The fiscal outlook for the United States is grim. This year’s deficit will be around $1.4 trillion, about 10% of GDP, and the Obama Administration projects that deficits in the next ten years will total about $9 billion. Under those projections, the ratio of publicly held debt to GDP will be approaching 77% by the end of 2019, up from 41% just a year ago.
Those figures are daunting. We are in a deep fiscal hole. But we shouldn’t give up hope just yet.
As the Committee for a Responsible Federal Budget notes in a new report, numerous countries have faced gigantic deficits and found the political will to change course. A few examples:
Finland (1992–2000): Following a major banking crisis, Finland faced large deficits (around 8 percent of GDP) and a rapidly rising debt (58 percent of GDP). Prior to the crisis, Finland was running surpluses of around 6 percent of GDP. Motivated by strong political support to get its house in order to qualify for eurozone participation and by the need to address external financing concerns, the government pursued a fiscal consolidation program. A medium-term budget framework, entitlement reforms, spending cuts and tax reform were part of the program. By 2000, the debt/GDP ratio was under 45 percent. The cyclically adjusted primary fiscal balance improved cumulatively by 10 percent of GDP from 1992.
Spain (1993–97): Spain’s fiscal position had been deteriorating since the late 1980s. By 1995, its fiscal deficit exceeded 7 percent of GDP. Its public debt exceeded 70 percent of GDP. Facing external financing concerns and strong public support to adopt fiscal disciplinary measures to prepare for euro area membership, the government adopted a fiscal consolidation plan that emphasized spending (including cuts in social transfers, government wages and health care spending) but also included tax reform. Fiscal balances improved, cumulatively by around 4 percent of GDP since 1993.
Sweden (1994–2000): Sweden’s fiscal situation deteriorated severely in the early 1990s as a result of a banking and economic crisis. In the midst of a recession, the government adopted a fiscal consolidation program to achieve fiscal balance through a tightening up on household transfer payments and an increase in various taxes. As a result of its fiscal consolidation efforts, the fiscal position shifted from a deficit of over 11 percent of GDP to a surplus of 5 percent of GDP and the debt/GDP ratio was reduced from 72 percent to 55 percent in 2000.
The CRFB report draws some interesting lessons from these episodes (e.g., Lesson 6: “It is preferable to make fiscal adjustments on your own terms before they are forced upon you by creditors.”)

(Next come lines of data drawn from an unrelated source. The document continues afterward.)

-- ==== Sys2Proof/Safety.lean ====
section
/-! DEFINITION. What claims mean by a sound state, a faulted one and a reachable one. -/

namespace Sys2Proof.Machine

/-- The address a fault records, where it records one (R340). -/
def Fault.pc? : Fault → Option Word
  | .loadError _ => none
  | .decodeError _ pc => some pc
  | .stackUnderflow _ pc => some pc
  | .stackOverflow _ pc => some pc
  | .outOfBoundsAccess _ pc _ => some pc

/-- The opcode a fault records, where it records one (R340). -/
def Fault.opcode? : Fault → Option Word
  | .loadError _ => none
  | .decodeError w _ => some w
  | .stackUnderflow w _ => some w
  | .stackOverflow w _ => some w
  | .outOfBoundsAccess _ _ w => w

/-- The code of a fault kind (R340). -/
def Fault.code : Fault → Nat
  | .loadError _ => 1
  | .decodeError _ _ => 2
  | .stackUnderflow _ _ => 3
  | .stackOverflow _ _ => 4
  | .outOfBoundsAccess _ _ _ => 5

/-- What holds of every state a run reaches: memory in canonical form; "stack depth never exceeds 16" (R40); a waiting
core still stands at the FX0A it fetched, `x` being that word's register (R310, R143); a faulted core still stands at
the faulting instruction, whose address and word the fault records, unless its fetch was out of bounds (R345, R346). -/
structure StateInv (s : State) : Prop where
  memory : s.mem.wf = true
  depth : s.stack.length ≤ 16
  wait : ∀ x, s.run = .waiting x → decodeWord s.opcode = .ok (.ldVxK x) ∧ s.pc.toNat ≤ 4094
  fault : ∀ f, s.run = .faulted f → f.pc? = some s.pc ∧ (s.pc.toNat ≤ 4094 → f.opcode? = some s.opcode)

/-- The core has taken a fault: "a faulted run is never a successful end" (I8). -/
def State.isFaulted (s : State) : Bool :=
  match s.run with
  | .faulted _ => true
  | .running => false
  | .waiting _ => false

/-- A core some sequence of transactions leads to (R141): from no VM state, as before the first Load, from State.reset,
and on through a failed Load to the next that succeeds (R382). -/
inductive ReachableVm : Vm → Prop where
  | unloaded (c : Carried) : ReachableVm (.absent c)
  | reset : ReachableVm (.present State.reset)
  | transact {v : Vm} (t : Transaction) : ReachableVm v → ReachableVm (transactVm t v).1

/-- A state of such a core. -/
def Reachable (s : State) : Prop := ReachableVm (.present s)

end Sys2Proof.Machine
end

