-- ==== Sys2Proof/Tests/Slice0.lean ====
section
/-! SUPPORT. Tests: ill-formed terms refused; every pattern of R106 decoded from a word written out by hand; single steps
with the results of spec/95_test_vectors.md (the vector's name stands at each test); and for each obligation with
hypotheses a state and operands that meet them. -/

namespace Sys2Proof.Tests

open Sys2Proof Sys2Proof.Machine

/-! ## Well-formedness refuses what no encoding holds (R103) -/

theorem test_wf_refuses_jump : (Instr.jpAddr 0x1000).wf = false := by decide
theorem test_wf_refuses_call : (Instr.callAddr 0x1000).wf = false := by decide
theorem test_wf_refuses_index : (Instr.ldIAddr 0xFFFF).wf = false := by decide
theorem test_wf_refuses_offset_jump : (Instr.jpV0Addr 0x1000).wf = false := by decide
theorem test_wf_refuses_height : (Instr.drwVxVyNibble 0 0 16).wf = false := by decide
theorem test_wf_accepts_limits :
    (Instr.jpAddr 0xFFF).wf = true ∧ (Instr.drwVxVyNibble 15 15 15).wf = true := by decide

/-! ## Decoding: one word for each pattern, its nibbles written out (R106) -/

theorem test_decode_control :
    decodeTableWord 16 0x00E0 = some .cls ∧ decodeTableWord 16 0x00EE = some .ret ∧
    decodeTableWord 16 0x1ABC = some (.jpAddr 0xABC) ∧ decodeTableWord 16 0x2DEF = some (.callAddr 0xDEF) ∧
    decodeTableWord 16 0x3A5C = some (.seVxByte 10 0x5C) ∧ decodeTableWord 16 0x4A5C = some (.sneVxByte 10 0x5C) ∧
    decodeTableWord 16 0x5A30 = some (.seVxVy 10 3) ∧ decodeTableWord 16 0x9A30 = some (.sneVxVy 10 3) ∧
    decodeTableWord 16 0xB123 = some (.jpV0Addr 0x123) := by decide

theorem test_decode_alu :
    decodeTableWord 16 0x6A5C = some (.ldVxByte 10 0x5C) ∧ decodeTableWord 16 0x7A5C = some (.addVxByte 10 0x5C) ∧
    decodeTableWord 16 0x8A30 = some (.ldVxVy 10 3) ∧ decodeTableWord 16 0x8A31 = some (.orVxVy 10 3) ∧
    decodeTableWord 16 0x8A32 = some (.andVxVy 10 3) ∧ decodeTableWord 16 0x8A33 = some (.xorVxVy 10 3) ∧
    decodeTableWord 16 0x8A34 = some (.addVxVy 10 3) ∧ decodeTableWord 16 0x8A35 = some (.subVxVy 10 3) ∧
    decodeTableWord 16 0x8A36 = some (.shrVxVy 10 3) ∧ decodeTableWord 16 0x8A37 = some (.subnVxVy 10 3) ∧
    decodeTableWord 16 0x8A3E = some (.shlVxVy 10 3) ∧ decodeTableWord 16 0xCA5C = some (.rndVxByte 10 0x5C) := by decide

theorem test_decode_memory_display :
    decodeTableWord 16 0xA123 = some (.ldIAddr 0x123) ∧ decodeTableWord 16 0xDA3F = some (.drwVxVyNibble 10 3 15) ∧
    decodeTableWord 16 0xFA1E = some (.addIVx 10) ∧ decodeTableWord 16 0xFA29 = some (.ldFVx 10) ∧
    decodeTableWord 16 0xFA33 = some (.ldBVx 10) ∧ decodeTableWord 16 0xFA55 = some (.ldMemVx 10) ∧
    decodeTableWord 16 0xFA65 = some (.ldVxMem 10) := by decide

theorem test_decode_keys_timers :
    decodeTableWord 16 0xEA9E = some (.skpVx 10) ∧ decodeTableWord 16 0xEAA1 = some (.sknpVx 10) ∧
    decodeTableWord 16 0xFA07 = some (.ldVxDt 10) ∧ decodeTableWord 16 0xFA0A = some (.ldVxK 10) ∧
    decodeTableWord 16 0xFA15 = some (.ldDtVx 10) ∧ decodeTableWord 16 0xFA18 = some (.ldStVx 10) := by decide

/-- X1 to X14: illegal words, each rejected by the name of its group (R107). -/
theorem test_decode_illegal :
    decodeWord 0x0000 = .error (.zeroFamily 0x0000) ∧ decodeWord 0x01E0 = .error (.zeroFamily 0x01E0) ∧
    decodeWord 0x00E1 = .error (.zeroFamily 0x00E1) ∧ decodeWord 0x00EF = .error (.zeroFamily 0x00EF) ∧
    decodeWord 0x912F = .error (.registerSkip 0x912F) ∧ decodeWord 0x8008 = .error (.aluSub 0x8008) ∧
    decodeWord 0xE0A2 = .error (.keySub 0xE0A2) ∧ decodeWord 0xF000 = .error (.miscSub 0xF000) ∧
    decodeWord 0xF01F = .error (.miscSub 0xF01F) := by decide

But my point today is much simpler: Just as we were hardly the first developed economy to face a major financial crisis, we also are not the first to face a looming fiscal crisis. Indeed, as the examples of Finland and Sweden show, we aren’t even the first developed economy to face a potential fiscal crisis in the aftermath of a financial crisis.
As we prepare (I hope) to address our looming deficits, we can take heart from the fact that some other nations have successfully faced similar challenges.
Donald,
The bottom line is that, for a nation to shift from a fiscally irresponsible course to a fiscally responsible course, the decision-makers — the politicians — have to decide to do so. There are two ways this can occur, (1) the politicians (enough of them, that is) decide to do the right thing even if it brings substantial harm/risk to their respective political careers, or (2) the political calculus changes such that this cost/risk is sufficiently diminished (or ideally even turned into a net positive for their political career prospects).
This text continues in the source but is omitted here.